Which would you put on? 

FWIW, I have Campy SR 11 on my DOGMA 65.1 Think2. I've also confirmed that any of my campy 11 wheels work well with the DI2 stuff.

Anyway, Campy SR11 or DI2?


----------



## MMsRepBike (Apr 1, 2014)

I'd go with Di2. Your SR11 is outdated now and mechanical to boot. The sort of thing that would belong on a previous generation bike. The new SR11 would probably be at home though.


----------



## spdntrxi (Jul 25, 2013)

As much as I think Italian should go on Italian... I'd put Di2 on that F8


----------



## Trek_5200 (Apr 21, 2013)

TIAGRA...

just kidding, my answer is always the same ultegra 6800.


----------



## Trek_5200 (Apr 21, 2013)

spdntrxi said:


> As much as I think Italian should go on Italian... I'd put Di2 on that F8



Regardless of merits, I don't consider Pinarello italian in the same vein as say Colnago or Passoni. I'd get what feels right and lets you enjoy the bike. The italian is only in the name.


----------



## Cinelli 82220 (Dec 2, 2010)

Campagnolo or Shimano doesn't matter as long as it's a compact.


----------



## Trek_5200 (Apr 21, 2013)

Cinelli 82220 said:


> Campagnolo or Shimano doesn't matter as long as it's a compact.

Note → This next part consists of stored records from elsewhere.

/-- Settles O48: without its last byte an output of one byte is empty, one of two bytes is a lone header below 8, and a
longer one unpacks to the text's bits less eight. -/
theorem truncationIsNotSilent : Obligations.TruncationIsNotSilent := by
  unfold Obligations.TruncationIsNotSilent
  intro s t u bs hs hexec hok hp hrct hu
  obtain ⟨hcap, hfits, rfl⟩ := exec_encode_ok hs hexec hok
  have hinv : InverseTables (textCodes bs).ct u.rct := hrct ▸ textCodes_inverseTables bs
  have hpf := textCodes_prefixFree bs
  have hbs := textCodes_allCoded bs
  by_cases hnil : textBits bs = []
  · have hempty : u.ilen = 0 := by simpa [hnil, packed] using hu.1
    exact ⟨_, exec_decode_of_unpack_fail (by decide) (exec_unpack_of_empty hempty), fun _ => rfl, .inl (by simp)⟩
  rcases Nat.lt_or_ge (textBits bs).length 8 with hshort | hlong
  · have hnonempty : bs ≠ [] := fun h => hnil (by rw [h]; rfl)
    have hpos := List.length_pos_iff.2 hnonempty
    have hilen : s.ilen = bs.length := hs.1
    have hucap : u.ilen ≤ u.params.ibufcap := by
      rw [ilen_of_truncated hu hnil, hp]
      omega
    have hunpack := exec_unpack_of_truncated_short hu hnil hucap hshort
    exact ⟨_, exec_decode_of_unpack_fail (by decide) hunpack, fun _ => rfl, .inl (by simp)⟩
  · have holen : ¬ (packed (textBits bs)).length ≤ 2 := by
      rw [packed_length_of_ne_nil hnil]
      omega
    by_cases hucap : u.ilen ≤ u.params.ibufcap
    · have hunpack := exec_unpack_of_truncated_long hu hnil hucap hlong (hp ▸ hfits.1)
      obtain ⟨v, hv, hend⟩ := exec_pmatch_of_beginning
        (u := (u.setBs ((textBits bs).take ((textBits bs).length - 8))).endWith .ok) hinv hpf hbs
        (List.take_prefix _ (textBits bs)) (show _ < (textBits bs).length by simp; omega)
      exact ⟨v, (exec_decode_of_unpack hunpack).trans hv, fun h => absurd h holen, hend⟩
    · exact ⟨_, exec_decode_of_capacity (Nat.lt_of_not_le hucap), fun h => absurd h holen, .inl (by simp)⟩

end Sys2Proof.Machine

/-! Proofs for the family 60_exceptions: the result codes' numbers, and for every command the codes it can fail with
and what a failure leaves. -/

namespace Sys2Proof.Machine

/-! ### The result codes' numbers (rule R180) -/

/-- The codes are numbered in the order of the constructors, so a code can be read back from its number. -/
theorem ErrCode.ofNat_code (e : ErrCode) : ErrCode.ofNat e.code.toNat = e := by cases e <;> rfl

theorem ErrCode.code_injective : Function.Injective ErrCode.code := fun e f h => by
  rw [← e.ofNat_code, h, f.ofNat_code]

theorem ErrCode.code_ne_seven (e : ErrCode) : e.code ≠ 7#3 := by cases e <;> decide

/-- Settles O9: the numbers are read off the table, and a code can be read back from its number. -/
theorem resultCodesAreDistinct : Obligations.ResultCodesAreDistinct := by
  unfold Obligations.ResultCodesAreDistinct
  exact ⟨by decide, fun _ _ h => ErrCode.code_injective h, ErrCode.code_ne_seven⟩

/-! ### How the bodies fail (rules R188, R191) -/

/-- What a failure of the command leaves empty (rule R191 item 2); GEN and CLR do not fail. -/
def DestinationEmpty : Instr → State → Prop
  | .tally, t => t.ft = Table.const 0
  | .build, t => t.nnodes = 0 ∧ t.nleaf = 0 ∧ t.root = 0 ∧ t.pq = []
  | .subst, t | .unpack, t => t.blen = 0
  | .pack, t | .pmatch, t | .encode, t | .decode, t => t.olen = 0
  | .gen, _ | .clr, _ => False

theorem DestinationEmpty.endWith {i : Instr} {t : State} (e : ErrCode) (h : DestinationEmpty i t) :
    DestinationEmpty i (t.endWith e) := by
  cases i <;> exact h

/-- A body that fails does so with a code of the command's row of rule R188's table, and leaves the command's
destination empty. -/
def StepEnd.FailsAs (i : Instr) : StepEnd → Prop
  | .ok _ => True
  | .fail e t => e ∈ mayReport i ∧ DestinationEmpty i t
  | .fault _ => True

theorem tallyBody_failsAs (s : State) : (tallyBody s).FailsAs .tally := by
  rcases tallyBody_cases s with ⟨-, h⟩ | ⟨-, bs, -, h⟩ | ⟨-, f, -, h⟩ <;> rw [h]
  · exact ⟨by decide, rfl⟩
  · trivial
  · trivial

theorem buildBody_failsAs (s : State) : (buildBody s).FailsAs .build := by
  rcases buildBody_cases s with ⟨-, h⟩ | ⟨-, h⟩ <;> rw [h]
  · exact ⟨by decide, rfl, rfl, rfl, rfl⟩
  · trivial

theorem genBody_failsAs (s : State) : (genBody s).FailsAs .gen := by
  rcases genBody_cases s with ⟨l, -, h⟩ | ⟨-, h⟩ <;> rw [h] <;> trivial

theorem substBody_failsAs (s : State) : (substBody s).FailsAs .subst := by
  rcases substBody_cases s with ⟨x, -, h⟩ | h | h | ⟨a, -, -, -, h⟩ <;> rw [h]
  · trivial
  · exact ⟨by decide, rfl⟩
  · exact ⟨by decide, rfl⟩
  · trivial

theorem packBody_failsAs (s : State) : (packBody s).FailsAs .pack := by
  rcases packBody_cases s with ⟨-, h⟩ | ⟨-, -, h⟩ <;> rw [h]
  · trivial
  · exact ⟨by decide, rfl⟩

theorem unpackBody_failsAs (s : State) : (unpackBody s).FailsAs .unpack := by
  rcases unpackBody_cases s with ⟨x, -, h⟩ | h | h | ⟨a, -, -, -, h⟩ <;> rw [h]
  · trivial
  · exact ⟨by decide, rfl⟩
  · exact ⟨by decide, rfl⟩
  · trivial

theorem matchBody_failsAs (s : State) : (matchBody s).FailsAs .pmatch := by
  rcases matchBody_cases s with ⟨y, -, h⟩ | h | h <;> rw [h]
  · trivial
  · exact ⟨by decide, rfl⟩
  · exact ⟨by decide, rfl⟩

/-- UNPACK's failures leave OBUF as DECODE emptied it, and MATCH's empty it (rules R173, R191). -/
theorem decodeBody_failsAs (s : State) : (decodeBody s).FailsAs .decode := by
  unfold decodeBody
  rcases unpackBody_cases (s.setObuf []) with ⟨x, -, hu⟩ | hu | hu | ⟨a, -, -, -, hu⟩ <;> rw [hu]
  · rcases matchBody_cases ((s.setObuf []).setBs x) with ⟨y, -, hm⟩ | hm | hm <;> rw [StepEnd.andThen_ok, hm]
    · trivial
    · exact ⟨by decide, rfl⟩
    · exact ⟨by decide, rfl⟩
  · exact ⟨by decide, rfl⟩
  · exact ⟨by decide, rfl⟩
  · trivial

/-! ### ENCODE meets no symbol without a code (rules R172, R188) -/

theorem inputIs_of_readRun {s : State} {bs : List Byte} (h : readRun s.ibuf 0 s.ilen = .ok bs) : InputIs s bs := by
  obtain ⟨hlen, hread⟩ := (readRun_ok_iff _ _ _ _).1 h
  exact ⟨hlen.symm, fun i hi => by simpa using hread i (hlen ▸ hi)⟩

/-- The input that TALLY has read is a written text, whose own table codes each of its symbols: SUBST and PACK fail for
want of room only. PACK's row of the table and its destination are ENCODE's too. -/
theorem encodeBody_failsAs (s : State) : (encodeBody s).FailsAs .encode := by
  rcases tallyBody_cases (s.setObuf []) with ⟨-, htally⟩ | ⟨hcap, bs, hread, -⟩ | ⟨-, f, -, htally⟩
  · rw [encodeBody, htally]
    exact ⟨by decide, rfl⟩
  · have hcap : s.ilen ≤ s.params.ibufcap := hcap
    have hin : InputIs s bs := inputIs_of_readRun hread
    rcases Nat.lt_or_ge s.params.bscap (textBits bs).length with hover | hbits
    · rw [encodeBody_of_bits_overflow hcap hin hover]
      exact ⟨by decide, rfl⟩
    · rw [encodeBody_of_bits_fit hcap hin hbits]
      exact packBody_failsAs _
  · rw [encodeBody, htally]
    trivial

/-! ### How every command fails (rules R188, R191) -/

theorem StepEnd.FailsAs.finish {i : Instr} {m : StepEnd} {t : State} (hm : m.FailsAs i) (h : m.finish = .next t) :
    t.err = .ok ∨ t.err ∈ mayReport i ∧ DestinationEmpty i t := by
  rcases StepEnd.finish_next h with ⟨v, -, rfl⟩ | ⟨e, v, rfl, rfl⟩
  · exact .inl rfl
  · obtain ⟨hcode, hempty⟩ := hm
    exact .inr ⟨hcode, hempty.endWith e⟩

/-- A completed command has succeeded, or failed as its row of rule R188's table and rule R191 say. -/
theorem exec_ok_or_fails {i : Instr} {s t : State} (h : exec i s = .next t) :
    t.err = .ok ∨ t.err ∈ mayReport i ∧ DestinationEmpty i t := by
  cases i with
  | tally => exact (tallyBody_failsAs s).finish h
  | build => exact (buildBody_failsAs s).finish h
  | gen => exact (genBody_failsAs s).finish h
  | subst => exact (substBody_failsAs s).finish h
  | pack => exact (packBody_failsAs s).finish h
  | unpack => exact (unpackBody_failsAs s).finish h
  | pmatch => exact (matchBody_failsAs s).finish h
  | encode => exact (encodeBody_failsAs s).finish h
  | decode => exact (decodeBody_failsAs s).finish h
  | clr =>
    cases h
    exact .inl rfl

theorem exec_seq {i : Instr} {s t : State} (h : exec i s = .next t) : t.seq = .idle := by
  rcases exec_cases i s with ⟨u, hu, hidle, -⟩ | ⟨f, hf, -⟩ | ⟨-, hf, -⟩
  · cases hu.symm.trans h
    exact hidle
  · cases hf.symm.trans h
  · cases hf.symm.trans h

Especially, if you are weak on the climbs. But seriously if you need the gear ratios, at least try to go mid-compact, it's far more aesthetic.


----------



## antihero77 (Jul 26, 2011)

see personally with the 11sp group sets and the fact that u can get a wide cassette 11-32 there is no need in my eyes for a compact ring anymore. I would go shimano ultegra 6800 and if u want to be a weight weenie get a dura ace crank.


----------



## antihero77 (Jul 26, 2011)

let us know what u think of the f8 im thinking of getting one myself


----------